> _ACTIVITY_: Take the entries below and print only the lines from the one with "stored as 0 -/" through the one with "abbrev PKT_RXC_CFG_TIMING (x", exactly as they stand, both ends included.

> _EXCERPTED DATA_:
-- ==== Sys2Proof/Syntax.lean ====
section
/-! DEFINITION. The commands of the block: one constructor for each row of spec/opcode_table.json. A row that is a
register access carries the master that makes it (R631) and the value; a row that reports what the surroundings do carries
what they do; indices are bounded by their types. -/

namespace Sys2Proof
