-- ==== Sys2Proof/Machine/RegsPkt.lean ====
section
/-! DEFINITION. The registers of packet essence and network time (PKT, PTP): the address of each register, the place of each field,
its access type and its reset value, as the register tables of spec/11_packet_essence_and_network_time.md give them. -/

namespace Sys2Proof.Machine

/-- Register PKT_CFG (trellis n), offset 0x000 of its block. -/
abbrev PKT_CFG (n : Nat) : Nat := 0x1C00000 + 0x4000 * n
/-- PKT_CFG.MAX_LEN [13:0] RW, reset 1,522: Largest frame in bytes, clamped to 64–9,216 (R425) -/
abbrev PKT_CFG_MAX_LEN (n : Nat) : Field := ⟨PKT_CFG n, 0, 14⟩
/-- PKT_CFG.PREEMPT [14:14] RW, reset 0: R416, R417 -/
abbrev PKT_CFG_PREEMPT (n : Nat) : Field := ⟨PKT_CFG n, 14, 1⟩
/-- PKT_CFG.ADD_FRAG [16:15] RW, reset 0: Minimum fragment term (R418) -/
abbrev PKT_CFG_ADD_FRAG (n : Nat) : Field := ⟨PKT_CFG n, 15, 2⟩

/-- Register PKT_STATUS (trellis n), offset 0x004 of its block. -/
abbrev PKT_STATUS (n : Nat) : Nat := 0x1C00004 + 0x4000 * n
/-- PKT_STATUS.FCS_ERR [0:0] W1C, reset 0: R420, R425 -/
abbrev PKT_STATUS_FCS_ERR (n : Nat) : Field := ⟨PKT_STATUS n, 0, 1⟩
/-- PKT_STATUS.RUNT [1:1] W1C, reset 0: R425 -/
abbrev PKT_STATUS_RUNT (n : Nat) : Field := ⟨PKT_STATUS n, 1, 1⟩
/-- PKT_STATUS.OVERSIZE [2:2] W1C, reset 0: R425 -/
abbrev PKT_STATUS_OVERSIZE (n : Nat) : Field := ⟨PKT_STATUS n, 2, 1⟩
/-- PKT_STATUS.ABORT [3:3] W1C, reset 0: R414 -/
abbrev PKT_STATUS_ABORT (n : Nat) : Field := ⟨PKT_STATUS n, 3, 1⟩
/-- PKT_STATUS.FRAG_ERR [4:4] W1C, reset 0: R416, R420 -/
abbrev PKT_STATUS_FRAG_ERR (n : Nat) : Field := ⟨PKT_STATUS n, 4, 1⟩
/-- PKT_STATUS.TAG_ERR [5:5] W1C, reset 0: R426 -/
abbrev PKT_STATUS_TAG_ERR (n : Nat) : Field := ⟨PKT_STATUS n, 5, 1⟩
/-- PKT_STATUS.IP_ERR [6:6] W1C, reset 0: R428 -/
abbrev PKT_STATUS_IP_ERR (n : Nat) : Field := ⟨PKT_STATUS n, 6, 1⟩
/-- PKT_STATUS.UNMATCHED [7:7] W1C, reset 0: R429 -/
abbrev PKT_STATUS_UNMATCHED (n : Nat) : Field := ⟨PKT_STATUS n, 7, 1⟩
/-- PKT_STATUS.PTP_OFF [8:8] W1C, reset 0: R427 -/
abbrev PKT_STATUS_PTP_OFF (n : Nat) : Field := ⟨PKT_STATUS n, 8, 1⟩
/-- PKT_STATUS.CTX_OFF [9:9] W1C, reset 0: R443 -/
abbrev PKT_STATUS_CTX_OFF (n : Nat) : Field := ⟨PKT_STATUS n, 9, 1⟩
/-- PKT_STATUS.TX_DROP [10:10] W1C, reset 0: A transmit context on this trellis dropped packets (R451) -/
abbrev PKT_STATUS_TX_DROP (n : Nat) : Field := ⟨PKT_STATUS n, 10, 1⟩
/-- PKT_STATUS.RX_CLAIM [16:16] RO, reset 0: CLAIM of the last STATUS received -/
abbrev PKT_STATUS_RX_CLAIM (n : Nat) : Field := ⟨PKT_STATUS n, 16, 1⟩
/-- PKT_STATUS.RX_SIDE [17:17] RO, reset 0: SIDE of the last STATUS received -/
abbrev PKT_STATUS_RX_SIDE (n : Nat) : Field := ⟨PKT_STATUS n, 17, 1⟩

/-- Register PKT_CNT (trellis n, k = 0 to 11), offset 0x010 + 4k of its block. -/
abbrev PKT_CNT (n : Nat) (k : Nat) : Nat := 0x1C00010 + 0x4000 * n + 0x4 * k
/-- PKT_CNT.COUNT [31:0] RS, reset 0: k = 0 frames received; 1 FCS errors; 2 runts; 3 oversize; 4 aborted; 5 fragment errors; 6 tag errors; 7 IP errors; 8 unmatched; 9 frames to PTP; 10 frames sent; 11 transmit drops. Saturating; cleared by the read -/
abbrev PKT_CNT_COUNT (n : Nat) (k : Nat) : Field := ⟨PKT_CNT n k, 0, 32⟩

/-- Register PKT_TX_USED (trellis n), offset 0x040 of its block. -/
abbrev PKT_TX_USED (n : Nat) : Nat := 0x1C00040 + 0x4000 * n
/-- PKT_TX_USED.MBPS [31:0] RO, reset 0: Sum of RATE of active transmit contexts (R450) -/
abbrev PKT_TX_USED_MBPS (n : Nat) : Field := ⟨PKT_TX_USED n, 0, 32⟩

/-- Register PKT_CAP (trellis n, k = 0 to 15), offset 0x100 + 4k of its block. -/
abbrev PKT_CAP (n : Nat) (k : Nat) : Nat := 0x1C00100 + 0x4000 * n + 0x4 * k
/-- PKT_CAP.BYTES [31:0] RO, reset 0: Bytes 4k to 4k + 3 of the last unmatched frame, byte 4k in [7:0] (R429) -/
abbrev PKT_CAP_BYTES (n : Nat) (k : Nat) : Field := ⟨PKT_CAP n k, 0, 32⟩

/-- Register PKT_RXC_CFG (receive context x), offset 0x00 of its block. -/
abbrev PKT_RXC_CFG (x : Nat) : Nat := 0x1D00000 + 0x20 * x
/-- PKT_RXC_CFG.EN [0:0] RW, reset 0: Context enabled -/
abbrev PKT_RXC_CFG_EN (x : Nat) : Field := ⟨PKT_RXC_CFG x, 0, 1⟩
/-- PKT_RXC_CFG.TYPE [2:1] RW, reset 0: 0 ST 2110-20, 1 -30, 2 -40; 3 is stored as 0 -/
abbrev PKT_RXC_CFG_TYPE (x : Nat) : Field := ⟨PKT_RXC_CFG x, 1, 2⟩
/-- PKT_RXC_CFG.MERGE [3:3] RW, reset 0: ST 2022-7 merge (R435) -/
abbrev PKT_RXC_CFG_MERGE (x : Nat) : Field := ⟨PKT_RXC_CFG x, 3, 1⟩
/-- PKT_RXC_CFG.TIMING [4:4] RW, reset 0: 0 PTP, 1 arrival (R436) -/
abbrev PKT_RXC_CFG_TIMING (x : Nat) : Field := ⟨PKT_RXC_CFG x, 4, 1⟩
/-- PKT_RXC_CFG.PTP_SEL [10:5] RW, reset 0: Trellis of the PTP instance -/
abbrev PKT_RXC_CFG_PTP_SEL (x : Nat) : Field := ⟨PKT_RXC_CFG x, 5, 6⟩
/-- PKT_RXC_CFG.PT [17:11] RW, reset 96: RTP payload type -/
abbrev PKT_RXC_CFG_PT (x : Nat) : Field := ⟨PKT_RXC_CFG x, 11, 7⟩
/-- PKT_RXC_CFG.SSRC_CHK [18:18] RW, reset 0: R438 -/
abbrev PKT_RXC_CFG_SSRC_CHK (x : Nat) : Field := ⟨PKT_RXC_CFG x, 18, 1⟩
/-- PKT_RXC_CFG.FORMAT [21:19] RW, reset 5: Type 0: Table 05-4 -/
abbrev PKT_RXC_CFG_FORMAT (x : Nat) : Field := ⟨PKT_RXC_CFG x, 19, 3⟩
/-- PKT_RXC_CFG.RATE [24:22] RW, reset 5: Type 0: Table 05-3 -/
abbrev PKT_RXC_CFG_RATE (x : Nat) : Field := ⟨PKT_RXC_CFG x, 22, 3⟩
/-- PKT_RXC_CFG.ENC [25:25] RW, reset 0: Type 1: 0 L24, 1 L16 -/
abbrev PKT_RXC_CFG_ENC (x : Nat) : Field := ⟨PKT_RXC_CFG x, 25, 1⟩
/-- PKT_RXC_CFG.PTIME [26:26] RW, reset 0: Type 1: 0 1 ms, 1 125 µs -/
abbrev PKT_RXC_CFG_PTIME (x : Nat) : Field := ⟨PKT_RXC_CFG x, 26, 1⟩

/-- Register PKT_RXC_BIND (receive context x), offset 0x04 of its block. -/
abbrev PKT_RXC_BIND (x : Nat) : Nat := 0x1D00004 + 0x20 * x
/-- PKT_RXC_BIND.BASE [13:0] RW, reset 0: Type 0: input quarter-slot id; type 1: first packet receive channel; type 2: companion context (R433) -/
abbrev PKT_RXC_BIND_BASE (x : Nat) : Field := ⟨PKT_RXC_BIND x, 0, 14⟩
/-- PKT_RXC_BIND.COUNT [20:14] RW, reset 1: Type 1: channels, 1–64; 0 is stored as 1 -/
abbrev PKT_RXC_BIND_COUNT (x : Nat) : Field := ⟨PKT_RXC_BIND x, 14, 7⟩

> _TASK OUTPUT_:
/-- PKT_RXC_CFG.TYPE [2:1] RW, reset 0: 0 ST 2110-20, 1 -30, 2 -40; 3 is stored as 0 -/
abbrev PKT_RXC_CFG_TYPE (x : Nat) : Field := ⟨PKT_RXC_CFG x, 1, 2⟩
/-- PKT_RXC_CFG.MERGE [3:3] RW, reset 0: ST 2022-7 merge (R435) -/
abbrev PKT_RXC_CFG_MERGE (x : Nat) : Field := ⟨PKT_RXC_CFG x, 3, 1⟩
/-- PKT_RXC_CFG.TIMING [4:4] RW, reset 0: 0 PTP, 1 arrival (R436) -/
abbrev PKT_RXC_CFG_TIMING (x : Nat) : Field := ⟨PKT_RXC_CFG x, 4, 1⟩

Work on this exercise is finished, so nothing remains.